Before you hit the road, there is one important detail you need to arrange. You might even overlook it when planning your trip! What car you drive along the PCH can really affect your experience.

If like me, you choose to drive a rental car, there are many considerations. Here are tips I learned from driving the PCH myself, and how to choose the perfect Pacific Coast Highway rental car for your trip.

1. Don’t Rent in Los Angeles

Santa Barbara Coast

If you can possibly make it happen, don’t rent your car at LAX. The cost of your rental car can be up to $200 more expensive at Los Angeles Airport, especially when you’re only renting for a one-way trip.

Instead, try other airports in the area. In San Diego or Long Beach, rental companies are more likely to compete for customers with lower prices. In the end, that will help you get a better deal (which is good, since gas prices on the West Coast will definitely eat up the difference!).

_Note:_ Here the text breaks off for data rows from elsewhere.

theorem chg_putShadow {s : State} (h : Chg F s0 s) (hF : Sub [.cfg] F) (x1 : _) (x2 : _) : Chg F s0 (State.putShadow s x1 x2) := by
  unfold State.putShadow
  repeat' first | with_reducible exact Sub.trans (by assumption) (by decide) | intro _ | with_reducible assumption | with_reducible exact chg_of_fst (by assumption) (by assumption) | with_reducible apply chg_ite | simp only [chgMk_iff, id_eq] | (with_reducible apply chgMk_intro rfl <;> first | with_reducible exact .inl (Sub.mem (by assumption) (by decide)) | with_reducible exact .inr rfl | skip) | split

theorem chg_setShadow {s : State} (h : Chg F s0 s) (hF : Sub [.cfg] F) (x1 : _) (x2 : _) : Chg F s0 (State.setShadow s x1 x2) := by
  unfold State.setShadow
  repeat' first | with_reducible exact Sub.trans (by assumption) (by decide) | intro _ | with_reducible assumption | with_reducible exact chg_of_fst (by assumption) (by assumption) | with_reducible apply chg_ite | simp only [chgMk_iff, id_eq] | (with_reducible apply chgMk_intro rfl <;> first | with_reducible exact .inl (Sub.mem (by assumption) (by decide)) | with_reducible exact .inr rfl | skip) | split

theorem chg_shadowTake {s : State} (h : Chg F s0 s) (hF : Sub [.cfg] F) : Chg F s0 (State.shadowTake s) := by
  unfold State.shadowTake
  repeat' first | with_reducible exact Sub.trans (by assumption) (by decide) | intro _ | with_reducible assumption | with_reducible exact chg_of_fst (by assumption) (by assumption) | with_reducible apply chg_ite | simp only [chgMk_iff, id_eq] | (with_reducible apply chgMk_intro rfl <;> first | with_reducible exact .inl (Sub.mem (by assumption) (by decide)) | with_reducible exact .inr rfl | skip) | split

theorem chg_applyGroup {s : State} (h : Chg F s0 s) (hF : Sub [.cfg] F) (x1 : _) : Chg F s0 (State.applyGroup s x1) := by
  unfold State.applyGroup
  repeat' first | with_reducible exact Sub.trans (by assumption) (by decide) | intro _ | with_reducible assumption | with_reducible apply chg_foldl | with_reducible apply chg_foldl_fst | with_reducible exact chg_of_fst (by assumption) (by assumption) | with_reducible apply chg_ite | simp only [chgMk_iff, id_eq] | (with_reducible apply chgMk_intro rfl <;> first | with_reducible exact .inl (Sub.mem (by assumption) (by decide)) | with_reducible exact .inr rfl | skip) | split

theorem chg_keepRef {s : State} (h : Chg F s0 s) (hF : Sub [.cfg, .rwiNew] F) (x1 : _) : Chg F s0 (State.keepRef s x1) := by
  unfold State.keepRef
  repeat' first | with_reducible exact Sub.trans (by assumption) (by decide) | intro _ | with_reducible assumption | with_reducible apply chg_rwiSet | with_reducible exact chg_of_fst (by assumption) (by assumption) | with_reducible apply chg_ite | simp only [chgMk_iff, id_eq] | (with_reducible apply chgMk_intro rfl <;> first | with_reducible exact .inl (Sub.mem (by assumption) (by decide)) | with_reducible exact .inr rfl | skip) | split

theorem chg_applyGroups {s : State} (h : Chg F s0 s) (hF : Sub [.beat, .cfg, .hub] F) (x1 : _) (x2 : _) : Chg F s0 (State.applyGroups s x1 x2) := by
  unfold State.applyGroups
  repeat' first | with_reducible exact Sub.trans (by assumption) (by decide) | intro _ | with_reducible assumption | with_reducible apply chg_foldl | with_reducible apply chg_foldl_fst | with_reducible apply chg_applyGroup | with_reducible exact chg_of_fst (by assumption) (by assumption) | with_reducible apply chg_ite | simp only [chgMk_iff, id_eq] | (with_reducible apply chgMk_intro rfl <;> first | with_reducible exact .inl (Sub.mem (by assumption) (by decide)) | with_reducible exact .inr rfl | skip) | split

theorem chg_maltsterSet {s : State} (h : Chg F s0 s) (hF : Sub [.beat, .cfg, .rwiNew, .hub] F) (x1 : _) : Chg F s0 (State.maltsterSet s x1) := by
  unfold State.maltsterSet
  repeat' first | with_reducible exact Sub.trans (by assumption) (by decide) | intro _ | with_reducible assumption | with_reducible apply chg_foldl | with_reducible apply chg_foldl_fst | with_reducible apply chg_setShadow | with_reducible apply chg_keepRef | with_reducible apply chg_applyGroups | with_reducible exact chg_of_fst (by assumption) (by assumption) | with_reducible apply chg_ite | simp only [chgMk_iff, id_eq] | (with_reducible apply chgMk_intro rfl <;> first | with_reducible exact .inl (Sub.mem (by assumption) (by decide)) | with_reducible exact .inr rfl | skip) | split

theorem chg_doCfgStrobe {s : State} (h : Chg F s0 s) (hF : Sub [.cfg] F) (x0 : _) : Chg F s0 (doCfgStrobe x0 s) := by
  unfold doCfgStrobe
  repeat' first | with_reducible exact Sub.trans (by assumption) (by decide) | intro _ | with_reducible assumption | with_reducible exact chg_of_fst (by assumption) (by assumption) | with_reducible apply chg_ite | simp only [chgMk_iff, id_eq] | (with_reducible apply chgMk_intro rfl <;> first | with_reducible exact .inl (Sub.mem (by assumption) (by decide)) | with_reducible exact .inr rfl | skip) | split

theorem chg_arm {s : State} (h : Chg F s0 s) (hF : Sub [.cfg] F) (x1 : _) (x2 : _) (x3 : _) : Chg F s0 (State.arm s x1 x2 x3) := by
  unfold State.arm
  repeat' first | with_reducible exact Sub.trans (by assumption) (by decide) | intro _ | with_reducible assumption | with_reducible exact chg_of_fst (by assumption) (by assumption) | with_reducible apply chg_ite | simp only [chgMk_iff, id_eq] | (with_reducible apply chgMk_intro rfl <;> first | with_reducible exact .inl (Sub.mem (by assumption) (by decide)) | with_reducible exact .inr rfl | skip) | split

Los Angeles is a good stop on the Pacific Coast Highway, but if you don’t rent or return your car here, you can make it a budget-friendly PCH road trip!

2. Bring a Navigator and/or Photographer

This isn’t so much related to the car, but having a companion will make the road a lot more enjoyable. The winding roads will keep you from falling asleep when you’re alone, but someone with a map and camera in hand can grab snaps of all the things you miss while driving, as well as pointing out important rest areas/sight-seeing opportunities along the way. Also, they’ll be able to pick the music, so make sure they’re really awesome.

3. Opt for a Car with a Lower Center of Gravity

Try navigating these rocky shores in an SUV.

When it comes time to select the type of car you want to rent, the lower center of gravity, the better your driving experience will be.

You do not want an SUV with any chance of rolling. Even in a low car, you’re going to have to slow down a lot to make the hairpin turns. In a bigger car, you’re going to miss out on half of the thrill of driving the PCH.

For my trip, a Ford Mustang was a great choice because while I would have bottomed out on a speed bump, there aren’t any speed bumps on the PCH – just glorious winding roads that my car hugged like a dream.

4. Skip the Soft-Top/Convertible

I thought I was being really cool renting a Mustang Convertible to drive up the coast. I thought of blue skies and blowing wind and sexy windswept hair.

Instead, I was always putting the top up and down. Sometimes the fog rolled in and the temperature dropped 20 degrees in 10 minutes. Other times I got sunburned and couldn’t bear it. As long as your car has windows you can roll down, that’s enough to enjoy the experience without the extra charge for a luxe rental car.

5. Go Automatic, Not Manual

Automatic cars make everything easier when driving the PCH.

Speaking of those mountains and turns, you don’t want to be constantly shifting up and down, up and down…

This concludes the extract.